/-- A truncation leaves every byte that stays as it was. -/
theorem Memory.read_dropTail {m : Memory} {k i : Nat} (h : m.wf) (hi : i < m.len - k) :
    (m.dropTail k).read i = m.read i := by
  rw [Memory.read_eq (Memory.wf_dropTail h k), Memory.read_eq h, Memory.bytes_dropTail,
    List.getElem?_take_of_lt hi]

/-- Settles O3: each action replaces one region by one in canonical form. -/
theorem callerActionsChangeTheirRegion : Obligations.CallerActionsChangeTheirRegion := by
  rintro s rest ho ⟨hB, hD⟩
  refine ⟨fun k hk hp => ?_, fun bs hp => ?_, fun bs hp => ?_, fun k hk hp => ?_⟩
  · exact ⟨_, (step_caller ho hp).trans (performCaller_truncate hk), Memory.bytes_dropTail k,
      fun _ => Memory.read_dropTail hB, ⟨Memory.wf_dropTail hB k, hD⟩, rfl, ho, rfl, rfl⟩
  · exact ⟨_, (step_caller ho hp).trans (performCaller_initB bs _), Memory.bytes_ofBytes bs,
      ⟨Memory.wf_ofBytes bs, hD⟩, rfl, ho, rfl, rfl⟩
  · exact ⟨_, (step_caller ho hp).trans (performCaller_initD bs _), Memory.bytes_ofBytes bs,
      ⟨hB, Memory.wf_ofBytes bs⟩, rfl, ho, rfl, rfl⟩
  · exact ⟨_, (step_caller ho hp).trans (performCaller_copyToB hk), Memory.bytes_appendAll _,
      ⟨Memory.wf_appendAll hB _, hD⟩, rfl, ho, rfl, rfl⟩

/-! ### Reset and launch (R27, R113) -/

theorem State.launch_wf (b d : List Byte) (es : List Event) : (State.launch b d es).wf :=
  ⟨Memory.wf_ofBytes b, Memory.wf_ofBytes d⟩

/-- Settles O6: the regions are made of the caller's bytes, the rest is fixed. -/
theorem launchKeepsTheCallersRegions : Obligations.LaunchKeepsTheCallersRegions :=
  ⟨fun b d es => ⟨Memory.bytes_ofBytes b, Memory.bytes_ofBytes d, State.launch_wf b d es, rfl, rfl, rfl⟩,
    rfl, rfl⟩

end Machine
end Sys2Proof

/-! PROOFS of the family `other`, the whole machine: which region an operation takes, that none accesses an index
outside it, and what every step keeps. -/

namespace Sys2Proof.Machine

variable {s t : State} {i : Instr} {u : Word}

/-! ### An operation takes one region (R25, R34) -/

/-- The six operations, by the region they take. -/
theorem wellFormed_cases (h : i.WellFormed) :
    (∃ x, i = .encodeUnsignedInto x ∨ i = .encodeSignedInto x) ∨
      ∃ x, i = .encodeUnsignedAppend x ∨ i = .encodeSignedAppend x ∨ i = .decodeUnsigned ∨
        i = .decodeSigned := by
  obtain ⟨hreq, hres⟩ := h
  cases i with
  | encodeUnsignedInto x => exact .inl ⟨x, .inl rfl⟩
  | encodeSignedInto x => exact .inl ⟨x, .inr rfl⟩
  | encodeUnsignedAppend x => exact .inr ⟨x, .inl rfl⟩
  | encodeSignedAppend x => exact .inr ⟨x, .inr (.inl rfl)⟩
  | decodeUnsigned => exact .inr ⟨0, .inr (.inr (.inl rfl))⟩
  | decodeSigned => exact .inr ⟨0, .inr (.inr (.inr rfl))⟩
  | reservedOp6 => cases hres
  | reservedOp7 => cases hres
  | termByte p => cases hreq
  | contByte p => cases hreq

/-- An operation on `B` gives the same buffer and response in every state with that buffer, and changes nothing
else. -/
theorem exec_on_B (hwf : s.B.wf)
    (hi : ∃ x, i = .encodeUnsignedAppend x ∨ i = .encodeSignedAppend x ∨ i = .decodeUnsigned ∨
      i = .decodeSigned) :
    ∃ m r, ∀ t, t.B = s.B → exec i t = .next ((t.setB m).setResponse r) := by
  have happend (u : Word) (t : State) (ht : t.B = s.B) : appendEncoding u t =
      .next ((t.setB (s.B.appendAll (enc u))).setResponse Response.appended) := by
    rw [appendEncoding_eq, ht]
  have hdecode (f : Word → Word) : ∃ r, ∀ t, t.B = s.B →
      decodeWith f t = .next ((t.setB s.B).setResponse r) :=
    ⟨Response.decoded (f (scanTail 10 0 s.B.bytes.reverse).1) (scanTail 10 0 s.B.bytes.reverse).2,
      fun t ht => by rw [decodeWith_eq f (ht ▸ hwf), ← ht]; rfl⟩
  obtain ⟨x, rfl | rfl | rfl | rfl⟩ := hi
  · exact ⟨_, _, happend x⟩
  · exact ⟨_, _, happend (zz x)⟩
  · exact ⟨_, hdecode _⟩
  · exact ⟨_, hdecode _⟩
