-- ==== Sys2Proof/Machine/Sampler.lean ====
section
/-!
DEFINITION. The ADC bit-bang sampler (`spec/43_sampler.md`): edge detector, clock generator, shift register, phase delays,
sign extender and strobe generator.
-/

namespace Sys2Proof.Machine

/-- EDGE_POLL: poll the control bit; every poll writes `prev` (rule R164). -/
def execEdgePoll (s : State) : Host.Outcome State Fault Refusal :=
  .next (s.observeCtrl.goto (if s.edge then Ctrl.clkIdleLow else Ctrl.edgePoll))

/-- CLK_IDLE_LOW: force the clock low (rule R165). -/
def execClkIdleLow (s : State) : Host.Outcome State Fault Refusal :=
  .next ((s.clrOut s.clkMask).goto Ctrl.startTest)

/-- START_TEST: the start line reading low begins an acquisition (rule R167). -/
def execStartTest (s : State) : Host.Outcome State Fault Refusal :=
  .next (if s.inStart then s.goto Ctrl.edgePoll else { s with acc := 0#32, n := 0#5, st := Ctrl.clkRise })

/-- CLK_RISE: drive the clock high and load `T_HI` (rule R168). -/
def execClkRise (s : State) : Host.Outcome State Fault Refusal :=
  .next (s.loadHold s.cfg.val.tHi Ctrl.holdHi (.ok Ctrl.shiftIn) fun s => s.setOut s.clkMask)

/-- HOLD_HI: clock-high hold (rule R169). -/
def execHoldHi (s : State) : Host.Outcome State Fault Refusal :=
  .next (s.holdStep Ctrl.holdHi (.ok Ctrl.shiftIn))

/-- SHIFT_IN: shift the accumulator and sample the data line into bit 0 (rule R170). -/
def execShiftIn (s : State) : Host.Outcome State Fault Refusal :=
  .next { s with acc := s.acc.shl32 1 ||| Word.ofBit s.inData, n := s.n + 1#5, st := Ctrl.clkFall }

/-- CLK_FALL: drive the clock low and load `T_LO` (rule R171). -/
def execClkFall (s : State) : Host.Outcome State Fault Refusal :=
  .next (s.loadHold s.cfg.val.tLo Ctrl.holdLo (afterLo s.n) fun s => s.clrOut s.clkMask)

/-- HOLD_LO: clock-low hold (rule R172). -/
def execHoldLo (s : State) : Host.Outcome State Fault Refusal :=
  .next (s.holdStep Ctrl.holdLo (afterLo s.n))

/-- SIGN_EXT: sign-extend the 24-bit word (rule R174). -/
def execSignExt (s : State) : Host.Outcome State Fault Refusal :=
  .next { s with smp := (s.acc.shl32 sx).asr32 sx, st := Ctrl.emit }

/-- STB_RISE: strobe high and load `T_STB` (rule R176). -/
def execStbRise (s : State) : Host.Outcome State Fault Refusal :=
  .next (s.loadHold s.cfg.val.tStb Ctrl.holdStb (.ok Ctrl.stbFall) fun s => s.setOut s.stbMask)

/-- HOLD_STB: strobe hold (rule R177). -/
def execHoldStb (s : State) : Host.Outcome State Fault Refusal :=
  .next (s.holdStep Ctrl.holdStb (.ok Ctrl.stbFall))

/-- STB_FALL: strobe low, back to polling (rule R178). -/
def execStbFall (s : State) : Host.Outcome State Fault Refusal :=
  .next ((s.clrOut s.stbMask).goto Ctrl.edgePoll)

end Sys2Proof.Machine
end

▬▬▬▬▬▬▬▬▬▬

WORK INSTRUCTION ▸
Within the records above, each line containing "Obligations" is to be returned.

RESULT FOR THIS EXERCISE ▸
theorem callerActionsChangeTheirRegion : Obligations.CallerActionsChangeTheirRegion := by
theorem launchKeepsTheCallersRegions : Obligations.LaunchKeepsTheCallersRegions :=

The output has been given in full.